Sunday, January 16, 2011

Hollywood Goes For The Glastonbury Legend

US filmmakers are preparing, for 2012 release, a £50m production of the so-called Glastonbury Legend - how Joseph of Arimathea arrived at Glastonbury, where he planted what became the Holy Thorn as a token of the foundation of Christianity in Britain. This does not seem to be a conventional Hollywood project in the Mel Gibson/Russell Crowe mould. Galatia Films’s “Glastonbury: Isle Of Light” is being directed by David M. Evans, who tends to specialise in films about children, while scriptwriter and producer Daniel McNicoll is also a director, best-known for a documentary on swordplay in historical film, Reclaiming The Blade, with a background in music as well as film.


View over the Somerset Levels from South Cadbury hillfort (claimed by some to have been Arthur's Dark Ages 'Camelot'), with Glastonbury itself just visible in the haze, 12 miles away.

Location filming is planned for the Isle of Man, Ireland, Wales, and Somerset, using CGI to mask any modern features. Glastonbury at the time of Joseph was a tidal port, with the sea then reaching far inland across the 360 square-mile Somerset Levels. (This is suspected to be the basis of its oldest known name, Ynys Witrin or Isle of Glass, and the effect of light reflecting off the surrounding water may also have inspired the film’s “Isle Of Light” title as a visual metaphor.) What would have existed at Glastonbury itself was a “lake village” familiar elsewhere in Europe in Celtic provinces during the Iron Age, with timber-framed houses, thatched with marsh reeds, set on stilts. A new museum is actually being built locally using this as a harmonious design (story and computer-modelled image here). This may also have been the design of the original wattle-and-daub church in the Abbey grounds where, the legend says, the Apostles built the first above-ground church in Christendom - foundation of the Celtic or Apostolic church of Britain.
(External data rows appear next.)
-- ==== Sys2Proof/Tests/Slice0.lean ====
section
/-!
SUPPORT. The model's own tests: ill-formed commands that WellFormed refuses; for each statement, states and operands that meet the
hypotheses of its clauses, boundary values among them; single steps on small states with results from the specification.
-/
namespace Sys2Proof.Tests
open Sys2Proof.Machine
set_option Elab.async false

/-- A state with fields set. -/
def sets (l : List (Fld × Nat)) (s : State) : State := l.foldl (fun s p => s.set p.1 p.2) s
/-- The state after reset with fields set. -/
def st (l : List (Fld × Nat)) : State := sets l State.reset

/-! ### WellFormed smoke: one ill-formed command for each check -/

theorem test_wf_tick : (Instr.tick { ain := [], spare := 0, res := [], fltRet := 0 }).wf = false := by decide
theorem test_wf_pass_result : (Instr.plainPass ⟨[], [⟨0, 0, 0⟩], [], [], []⟩).wf = false := by decide
theorem test_wf_janus_parity : (Instr.janusPass ⟨[], [], [⟨0, 0, 2 ^ 30⟩], [], []⟩).wf = false := by decide
theorem test_wf_unfinished : (Instr.plainPass ⟨[1, 1], [], [], [], []⟩).wf = false := by decide
theorem test_wf_rerun : (Instr.rerunComplete 0 [⟨0, 0, 0⟩]).wf = false := by decide
theorem test_wf_freeze : (Instr.inputFreezeEnd [3, 3]).wf = false := by decide
theorem test_wf_commit_window : (Instr.voteAndCommit [3, 3]).wf = false := by decide
theorem test_wf_offdiag : (Instr.offdiagRunEnd [] [] []).wf = false := by decide
theorem test_wf_frame : (Instr.sitilFrameReceive 0 0 (List.replicate 260 0) 0 0).wf = false := by decide +kernel
theorem test_wf_scan : (Instr.updateDr ⟨[], [], [], []⟩).wf = false := by decide
theorem test_wf_injection : (Instr.startupInjection [(65, ⟨⟨0, none⟩, ⟨0, none⟩⟩)]).wf = false := by decide
theorem test_wf_finding : (Instr.fastBist [⟨0, 1, 25⟩] 0 []).wf = false := by decide
theorem test_wf_skip : (Instr.bistStep (.skip 0)).wf = false ∧ (Instr.fastBist [] 0 [0]).wf = false := by decide
theorem test_wf_remote : (Instr.remoteRequest ⟨0, 0, false, List.replicate 241 0⟩).wf = false := by decide +kernel
theorem test_wf_unknown : (Instr.unknownCommand 0x31 ⟨0, 0, 0, [], 0⟩).wf = false := by decide
theorem test_wf_host : ∀ c ∈ [Instr.readCmd, .writeCmd, .rmw, .waitCmd, .negotiate, .unlock, .commit, .status, .logpull],
    (c ⟨0, 0, 0, [1], 0⟩).wf = false := by decide

/-! ### Witnesses: the queue, the supply, the domains -/

theorem wit_step_front : ∃ (c : Instr) (rest : List Instr) (s : State), s.pending = c :: rest :=
  ⟨.csDiscard, [.lrst], { State.reset with pending := [.csDiscard, .lrst] }, rfl⟩
theorem wit_step_empty : ∃ s : State, s.pending = [] := ⟨State.reset, rfl⟩
theorem wit_unpowered : ∃ s t : State, Unpowered s ∧ step s = .next t :=
  ⟨{ State.reset with powered := false, pending := [.lrst] }, _, ⟨rfl, by
    intro i hi ms pos id
    rw [List.mem_singleton.mp hi]
    exact fun h => by cases h⟩, rfl⟩
theorem wit_domain_off : ∃ (c : Instr) (d : Nat) (s : State), c.domain = some d ∧ s.dom d = false :=
  ⟨.lrst, 2, st [(PWR_STAT_DOM_ON, 3)], by decide +kernel⟩
theorem wit_supply_kept : ∃ (c : Instr) (s t : State), (∀ ms pos id, c ≠ .por ms pos id) ∧ c ≠ .holdupExhausted ∧ exec c s = .next t :=
  ⟨.csDiscard, State.reset, _, ⟨nofun, nofun, rfl⟩⟩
This of course is disputed by academically-orthodox English historians, whose determined hardline stance towards this subject area should not be underestimated. (A recent example of this was in Radio 3’s pre-Xmas 3-part series The Romans In Britain, wherein presenter Bettany Hughes claimed the so-called early Celtic church of Britain was really Roman. Of course Rome did not adopt Christianity for several centuries after the AD43 invasion, and often imprisoned early adoptees, burnt them alive, threw them to the lions, and so on. But her view is part and parcel of a pro-Roman authoritarian outlook common among English historians. She calls the Britons 'thuggish barbarians' and even claims that the term “Wealas,” the original of “Wales” and “Welsh,” literally meaning forest-folk and used by the Saxons to refer to the natives as “foreigners,” really meant Romano-Britons. )
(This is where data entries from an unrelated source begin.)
/-! ### MOV and the ALU -/

/-- R85: the field `ry = 0` selects the immediate, written unchanged; else the register. Of all MOVs the runaway guard counts
`MOV R0, #0` alone. -/
def Obligations.MovWritesSource : Prop :=
  Claims.EncodedAs 0 .mov ∧
  (∀ (rx ry : Reg) (imm : Word), isRunawayPattern (.mov rx ry imm) = true ↔ rx = .r0 ∧ ry = .r0 ∧ imm.toNat = 0) ∧
  (∀ (s : State) (rx : Reg) (imm : Word), Claims.WritesReg (.mov rx .r0 imm) s rx imm.toNat) ∧
  (∀ (s : State) (rx ry : Reg) (imm : Word), ry ≠ .r0 → Claims.WritesReg (.mov rx ry imm) s rx (s.reg ry).toNat)

/-- R86: `x[rx] <- (x[rx] + x[ry]) mod 65536`. -/
def Obligations.AddWritesSum : Prop :=
  Claims.EncodedAs 1 .add ∧ ∀ (s : State) (rx ry : Reg) (imm : Word),
    Claims.WritesReg (.add rx ry imm) s rx ((((s.reg rx).toNat : Int) + (s.reg ry).toNat) % 65536)

/-- R87: `x[rx] <- (x[rx] - x[ry]) mod 65536`. -/
def Obligations.SubWritesDifference : Prop :=
  Claims.EncodedAs 2 .sub ∧ ∀ (s : State) (rx ry : Reg) (imm : Word),
    Claims.WritesReg (.sub rx ry imm) s rx ((((s.reg rx).toNat : Int) - (s.reg ry).toNat) % 65536)

/-- R88: `x[rx] <- (x[rx] * x[ry]) mod 65536`. -/
def Obligations.MulWritesLowProduct : Prop :=
  Claims.EncodedAs 3 .mul ∧ ∀ (s : State) (rx ry : Reg) (imm : Word),
    Claims.WritesReg (.mul rx ry imm) s rx ((((s.reg rx).toNat : Int) * (s.reg ry).toNat) % 65536)

/-- R89: the quotient of the unsigned contents; for a zero divisor every register keeps its contents and `pc` advances. -/
def Obligations.DivWritesQuotient : Prop :=
  Claims.EncodedAs 4 .div ∧
  (∀ (s : State) (rx ry : Reg) (imm : Word), (s.reg ry).toNat ≠ 0 →
    Claims.WritesReg (.div rx ry imm) s rx (((s.reg rx).toNat / (s.reg ry).toNat : Nat) : Int)) ∧
  (∀ (s : State) (rx ry : Reg) (imm : Word), (s.reg ry).toNat = 0 →
    Claims.WritesReg (.div rx ry imm) s rx (s.reg rx).toNat)

/-! ### LOAD and STORE -/

/-- R95: the big-endian word at the absolute address `imm`, or `AddressOutOfRange(imm)`. -/
def Obligations.LoadReadsWord : Prop :=
  Claims.EncodedAs 5 .load ∧
  (∀ (s : State) (rx ry : Reg) (imm : Word), imm.toNat ≤ 4094 →
    Claims.WritesReg (.load rx ry imm) s rx (Claims.wordAt s imm.toNat)) ∧
  (∀ (s : State) (rx ry : Reg) (imm : Word), 4094 < imm.toNat →
    Claims.Raises (.load rx ry imm) s (.addressOutOfRange imm))

/-- R96: the register's word, big-endian, to the absolute address `imm`, or `AddressOutOfRange(imm)`. -/
def Obligations.StoreWritesWord : Prop :=
  Claims.EncodedAs 6 .store ∧
  (∀ (s : State) (rx ry : Reg) (imm : Word), imm.toNat ≤ 4094 →
    ∃ t, exec (.store rx ry imm) s = .next t ∧ Claims.StoredAt s t imm.toNat (s.reg rx).toNat ∧ Claims.SameRegs s t ∧
      t.pc = s.pc + 4#16 ∧ t.sp = s.sp ∧ Claims.SameSeq s t ∧ Claims.SameEnv s t) ∧
  (∀ (s : State) (rx ry : Reg) (imm : Word), 4094 < imm.toNat →
    Claims.Raises (.store rx ry imm) s (.addressOutOfRange imm))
The film project is being advertised as “A sweeping epic chronicling the legends of Joseph of Arimathea as he escapes peril in Jerusalem only to find himself on the other side of the globe facing a more extreme enemy. Upon arrival in Britain, which is on the edge of war with Rome, he implores the help of the warrior-prince Caractacus in an effort to defend their sacred customs and ancient ways.” The director has commented that “It seems impossible that no one has made this story before,” and it certainly offers a heady mix of elements. There’s the founding of a new religion (a motif familiar from Hollywood films like Quo Vadis and Ben Hur); the escape by sea from a Holy Land under Roman occupation (more shades of Ben Hur); the Roman invasion of Britain in AD 43 (not really dramatised onscreen yet); the betrayal (supposedly by a pro-Roman tribal queen) and capture of the British resistance leader Caractacus, who is kept in Rome as a hostage; there he is married to the Emperor Claudius’s daughter Genuissa to bind his loyalty (love interest as well as a captivity narrative).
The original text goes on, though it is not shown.